- **Data extract**:
══════

-- ==== Sys2Proof/Certificates/Slice0/Obligations.lean ====
section
/-! DEFINITION. What is claimed of the model, for the provers.  A command's statement has as its conclusion that exec answers
a next state, and says what that state holds. -/

open Sys2Proof Sys2Proof.Machine

/-! ### The whole block -/

/-- A step executes the command at the front of the queue on the rest of it; on an empty queue the block idles (the model's
choice, log entry 1). -/
def Obligations.StepRunsFront : Prop :=
  (∀ (c : Instr) (rest : List Instr) (s : State),
    step { s with pending := c :: rest } = exec c { s with pending := rest }) ∧
  ∀ s : State, s.pending = [] → step s = .next s

/-- Every command, with every operand and in every state, answers a next state, and leaves the queue as it found it. -/
def Obligations.EveryCommandAnswers : Prop :=
  ∀ (c : Instr) (s : State), ∃ t, exec c s = .next t ∧ t.pending = s.pending

/-- Bits of the OTP change only from 0 to 1, whatever the command, a reset in the middle of a write included (R396). -/
def Obligations.OtpBitsOnlyGrow : Prop :=
  ∀ (c : Instr) (s t : State), exec c s = .next t → Otp.kept s.otp t.otp

/-- Every step keeps the rule that a key slot's completion marker is set only where the record was begun (R396). -/
def Obligations.OtpMarkerNeedsBegun : Prop :=
  ∀ s t : State, Otp.sound s.otp → step s = .next t → Otp.sound t.otp

/-- The rule of OtpMarkerNeedsBegun holds at reset. -/
def Obligations.OtpSoundAtReset : Prop := Otp.sound State.reset.otp

/-- A command outside `Instr.touchesStore` leaves the image-store flash and the OTP unchanged. IM_WRITE_START and
IM_FLASH_OP_COMPLETE leave the bank that image writes do not go to as it was (R43). -/
def Obligations.StorageFrame : Prop :=
  (∀ (c : Instr) (s t : State), Instr.touchesStore c = false → exec c s = .next t → t.flash = s.flash ∧ t.otp = s.otp) ∧
  ((∀ (i : Image) (readable : Bool) (s t : State), exec (.imWriteStart i readable) s = .next t →
    Flash.bank t.flash (Bank.other s.dev.imageTarget) = Flash.bank s.flash (Bank.other s.dev.imageTarget)) ∧
  ∀ (r : FlashEnd) (s t : State), exec (.imFlashOpComplete r) s = .next t →
    Flash.bank t.flash (Bank.other s.dev.imageTarget) = Flash.bank s.flash (Bank.other s.dev.imageTarget))

/-- The frame of every command: what of the device is outside its scope (`Instr.scope`) is unchanged.  The table is the model's
reading of the effects that the spec gives each command. -/
def Obligations.CommandsKeepToTheirScope : Prop :=
  ∀ (c : Instr) (s : State), ∃ t, exec c s = .next t ∧ (Instr.scope c).holds s.dev t.dev

/-- While the host link is down, no access by the host has an effect (R319, R320, R338). -/
def Obligations.NoLinkNoEffect : Prop :=
  ∀ (c : Instr) (s : State), Instr.hostAccess c = true → s.dev.hostUp = false → exec c s = .next (s.put s.dev.quiet)

/-! ### Supplies, resets and boot -/

/-- VAUX33_APPLY, VAUX33_LOSS, VIN12_RISE and VIN12_LOW_RESET (R317, R318). VIN12_SAG_ALARM (R317) and PORST_N_GLITCH
(R319) on a running device. PORST_N_LOW (R319, R331). -/
def Obligations.SuppliesAndResets : Prop :=
  (∀ s : State,
    exec .vaux33Apply s = .next { s with dev := { s.dev.quiet with
      sup := { s.dev.sup with vaux33 := true, conv := s.dev.sup.conv || s.dev.sup.vin12 } } } ∧
    exec .vin12Rise s = .next { s with dev := { s.dev.quiet with
      sup := { s.dev.sup with vin12 := true, conv := s.dev.sup.conv || s.dev.sup.vaux33 } } } ∧
    (∃ t, exec .vaux33Loss s = .next t ∧ s.resetTo t { s.dev.sup with
      vaux33 := false, conv := false, pwrGood := false, vinLow := false, cause := 0 }) ∧
    ∃ t, exec .vin12LowReset s = .next t ∧ s.resetTo t { s.dev.sup with
      vin12 := false, conv := false, pwrGood := false, vinLow := true, cause := 2 }) ∧
  ((∀ (mv : BitVec 64) (s : State), s.dev.boot.run = true → mv.toNat < 11400 →
    exec (.vin12SagAlarm mv) s = .next { s with dev :=
      (s.dev.quiet.setFld .pwStatus_vin12LowSticky 7 0 0 1).raise 7 0x1003 [(64, mv.toNat)] }) ∧
  ∀ (ns : BitVec 32) (s : State), s.dev.boot.run = true → 1000 ≤ ns.toNat → ns.toNat < 10000 →
    exec (.porstNGlitch ns) s = .next { s with dev := s.dev.quiet.raise 6 0x1007 [(32, ns.toNat)] }) ∧
  (∀ s : State,
    (s.dev.boot.run = true → ∃ t, exec .porstNLow s = .next t ∧ s.resetTo t { s.dev.sup with
      porstN := false, cause := if s.dev.sup.thermShut then 3 else 1 }) ∧
    (s.dev.boot.run = false → exec .porstNLow s = .next { s with dev := { s.dev.quiet with
      sup := { s.dev.sup with porstN := false } } }))

/-- PORST_N_RELEASE, PWR_GOOD_RELEASE and VIN12_RESTART start the boot (R317, R319, R324, R330, R331). -/
def Obligations.BootBegins : Prop :=
  ∀ (straps : BitVec 8) (s : State),
    (s.dev.sup.porstN = false → s.dev.boot.run = false → s.dev.sup.vaux33 = true → s.dev.sup.pwrGood = true →
      s.dev.sup.vinLow = false → ∃ t, exec (.porstNRelease straps) s = .next t ∧ s.bootBegun t s.dev.sup straps) ∧
    (s.dev.sup.conv = true → s.dev.sup.pwrGood = false → s.dev.sup.porstN = true → s.dev.sup.vinLow = false →
      ∃ t, exec (.pwrGoodRelease straps) s = .next t ∧ s.bootBegun t { s.dev.sup with pwrGood := true } straps) ∧
    (s.dev.sup.vaux33 = true → s.dev.sup.vinLow = true → s.dev.sup.porstN = true →
      ∃ t, exec (.vin12Restart straps) s = .next t ∧
        s.bootBegun t { s.dev.sup with vin12 := true, conv := true, pwrGood := true } straps) ∧
    (s.dev.sup.porstN = false → s.dev.boot.run = false → s.dev.sup.pwrGood = false →
      exec (.porstNRelease straps) s = .next { s with dev := { s.dev.quiet with sup := { s.dev.sup with porstN := true } } })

══════

- **Task**: For this listing, copy out every line that includes the word "outside".

- **Result of this task**:
/-- A command outside `Instr.touchesStore` leaves the image-store flash and the OTP unchanged. IM_WRITE_START and
/-- The frame of every command: what of the device is outside its scope (`Instr.scope`) is unchanged.  The table is the model's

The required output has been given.